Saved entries
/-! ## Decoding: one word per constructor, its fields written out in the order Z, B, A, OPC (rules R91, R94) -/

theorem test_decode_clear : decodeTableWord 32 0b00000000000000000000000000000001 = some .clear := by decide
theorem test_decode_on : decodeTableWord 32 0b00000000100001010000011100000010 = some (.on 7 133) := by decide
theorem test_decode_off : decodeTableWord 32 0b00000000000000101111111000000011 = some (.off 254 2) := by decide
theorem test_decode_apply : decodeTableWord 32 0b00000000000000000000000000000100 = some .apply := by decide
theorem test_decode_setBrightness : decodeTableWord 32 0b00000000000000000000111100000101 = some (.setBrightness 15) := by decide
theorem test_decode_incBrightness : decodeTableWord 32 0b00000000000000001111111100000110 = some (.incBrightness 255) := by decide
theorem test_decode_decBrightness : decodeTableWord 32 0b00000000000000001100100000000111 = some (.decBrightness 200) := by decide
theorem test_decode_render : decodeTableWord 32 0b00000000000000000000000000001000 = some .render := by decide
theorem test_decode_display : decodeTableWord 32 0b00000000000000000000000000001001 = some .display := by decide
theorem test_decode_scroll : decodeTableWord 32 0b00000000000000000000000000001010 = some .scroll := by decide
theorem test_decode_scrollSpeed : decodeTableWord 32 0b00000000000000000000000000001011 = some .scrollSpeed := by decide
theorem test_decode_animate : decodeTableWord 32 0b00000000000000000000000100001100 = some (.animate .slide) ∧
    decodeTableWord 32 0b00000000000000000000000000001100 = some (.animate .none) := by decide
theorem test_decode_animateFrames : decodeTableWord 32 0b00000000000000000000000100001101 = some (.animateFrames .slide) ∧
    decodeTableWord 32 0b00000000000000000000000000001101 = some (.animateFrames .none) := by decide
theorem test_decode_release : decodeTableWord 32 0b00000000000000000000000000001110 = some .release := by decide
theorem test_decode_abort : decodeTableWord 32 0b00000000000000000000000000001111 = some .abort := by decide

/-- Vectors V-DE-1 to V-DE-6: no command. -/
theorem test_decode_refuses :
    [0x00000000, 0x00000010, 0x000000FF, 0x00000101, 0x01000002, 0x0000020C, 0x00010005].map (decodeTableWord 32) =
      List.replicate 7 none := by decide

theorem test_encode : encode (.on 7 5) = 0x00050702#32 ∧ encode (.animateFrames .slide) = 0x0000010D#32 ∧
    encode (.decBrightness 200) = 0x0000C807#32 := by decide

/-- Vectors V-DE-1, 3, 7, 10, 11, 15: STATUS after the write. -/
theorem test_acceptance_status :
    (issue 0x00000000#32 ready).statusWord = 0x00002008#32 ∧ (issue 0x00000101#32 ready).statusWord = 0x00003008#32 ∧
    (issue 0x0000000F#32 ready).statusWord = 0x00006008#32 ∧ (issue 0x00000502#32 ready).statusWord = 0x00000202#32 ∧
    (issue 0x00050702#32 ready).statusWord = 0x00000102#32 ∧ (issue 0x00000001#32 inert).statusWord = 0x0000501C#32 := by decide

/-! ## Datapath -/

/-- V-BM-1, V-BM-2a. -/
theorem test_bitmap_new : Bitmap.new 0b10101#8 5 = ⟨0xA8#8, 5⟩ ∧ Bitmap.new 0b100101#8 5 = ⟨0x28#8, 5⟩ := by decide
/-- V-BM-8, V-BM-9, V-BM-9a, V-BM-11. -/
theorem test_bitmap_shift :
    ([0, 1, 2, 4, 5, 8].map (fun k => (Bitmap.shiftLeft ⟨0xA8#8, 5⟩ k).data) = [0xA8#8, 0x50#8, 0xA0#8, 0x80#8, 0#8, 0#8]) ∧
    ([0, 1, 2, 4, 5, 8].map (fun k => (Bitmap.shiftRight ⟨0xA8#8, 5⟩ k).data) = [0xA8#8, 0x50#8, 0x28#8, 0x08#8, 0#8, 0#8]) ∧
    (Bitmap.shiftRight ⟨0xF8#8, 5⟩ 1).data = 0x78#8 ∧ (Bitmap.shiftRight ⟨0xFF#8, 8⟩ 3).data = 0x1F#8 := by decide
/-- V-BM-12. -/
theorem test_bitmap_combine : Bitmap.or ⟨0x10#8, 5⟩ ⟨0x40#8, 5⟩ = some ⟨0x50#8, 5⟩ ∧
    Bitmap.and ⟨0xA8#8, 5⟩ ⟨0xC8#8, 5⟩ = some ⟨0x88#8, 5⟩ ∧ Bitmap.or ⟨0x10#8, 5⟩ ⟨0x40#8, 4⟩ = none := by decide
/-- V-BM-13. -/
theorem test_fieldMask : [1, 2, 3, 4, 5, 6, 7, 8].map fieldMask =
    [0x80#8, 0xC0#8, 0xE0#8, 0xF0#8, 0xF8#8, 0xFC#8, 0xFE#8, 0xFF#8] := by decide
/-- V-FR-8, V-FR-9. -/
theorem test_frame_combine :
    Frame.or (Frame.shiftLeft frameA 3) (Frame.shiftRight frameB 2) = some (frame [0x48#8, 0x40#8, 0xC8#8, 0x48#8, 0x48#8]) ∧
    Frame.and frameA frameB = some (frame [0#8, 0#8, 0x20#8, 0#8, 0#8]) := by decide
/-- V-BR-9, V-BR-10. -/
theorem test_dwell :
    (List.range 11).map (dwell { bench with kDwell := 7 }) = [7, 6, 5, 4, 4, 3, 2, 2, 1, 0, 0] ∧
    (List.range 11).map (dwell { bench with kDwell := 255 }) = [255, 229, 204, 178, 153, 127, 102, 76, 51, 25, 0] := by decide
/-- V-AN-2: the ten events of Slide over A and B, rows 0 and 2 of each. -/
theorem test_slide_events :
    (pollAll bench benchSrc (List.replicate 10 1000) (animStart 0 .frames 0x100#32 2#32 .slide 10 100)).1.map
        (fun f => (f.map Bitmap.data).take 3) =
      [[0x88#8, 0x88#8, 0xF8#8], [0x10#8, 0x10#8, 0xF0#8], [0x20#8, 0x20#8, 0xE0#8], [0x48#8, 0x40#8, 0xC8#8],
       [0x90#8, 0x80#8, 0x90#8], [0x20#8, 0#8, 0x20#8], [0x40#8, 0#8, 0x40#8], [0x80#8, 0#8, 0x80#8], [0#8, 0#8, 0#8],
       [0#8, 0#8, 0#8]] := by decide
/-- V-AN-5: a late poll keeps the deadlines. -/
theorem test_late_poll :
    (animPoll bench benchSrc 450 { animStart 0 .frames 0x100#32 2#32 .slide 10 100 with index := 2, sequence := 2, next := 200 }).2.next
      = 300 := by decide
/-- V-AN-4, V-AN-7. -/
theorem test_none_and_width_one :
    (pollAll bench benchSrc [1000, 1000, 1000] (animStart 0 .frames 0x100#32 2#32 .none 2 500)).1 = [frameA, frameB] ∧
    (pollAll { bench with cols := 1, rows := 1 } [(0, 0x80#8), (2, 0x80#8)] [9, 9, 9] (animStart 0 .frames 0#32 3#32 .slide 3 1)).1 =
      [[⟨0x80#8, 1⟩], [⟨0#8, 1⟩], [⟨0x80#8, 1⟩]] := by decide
...
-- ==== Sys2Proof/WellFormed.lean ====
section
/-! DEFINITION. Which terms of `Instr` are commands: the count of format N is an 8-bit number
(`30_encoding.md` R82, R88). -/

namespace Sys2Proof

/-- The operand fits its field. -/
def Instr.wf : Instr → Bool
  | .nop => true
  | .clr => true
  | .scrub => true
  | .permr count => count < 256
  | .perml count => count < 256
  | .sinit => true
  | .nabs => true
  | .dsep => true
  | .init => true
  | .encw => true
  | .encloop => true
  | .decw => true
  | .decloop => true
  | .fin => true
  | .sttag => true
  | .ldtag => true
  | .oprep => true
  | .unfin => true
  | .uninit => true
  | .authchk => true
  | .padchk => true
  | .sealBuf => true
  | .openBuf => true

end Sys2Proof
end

**WHAT NEEDS TO BE DONE**:
Of the entries listed above, reproduce only the lines starting at the line containing "([0, 1, 2, 4, 5, 8].map (fun k => (Bitmap.shiftRight" and ending at the line containing "theorem test_bitmap_combine : Bitmap.or". Include both, exactly as they stand.

**THE COMPLETED TASK**:
    ([0, 1, 2, 4, 5, 8].map (fun k => (Bitmap.shiftRight ⟨0xA8#8, 5⟩ k).data) = [0xA8#8, 0x50#8, 0x28#8, 0x08#8, 0#8, 0#8]) ∧
    (Bitmap.shiftRight ⟨0xF8#8, 5⟩ 1).data = 0x78#8 ∧ (Bitmap.shiftRight ⟨0xFF#8, 8⟩ 3).data = 0x1F#8 := by decide
/-- V-BM-12. -/
theorem test_bitmap_combine : Bitmap.or ⟨0x10#8, 5⟩ ⟨0x40#8, 5⟩ = some ⟨0x50#8, 5⟩ ∧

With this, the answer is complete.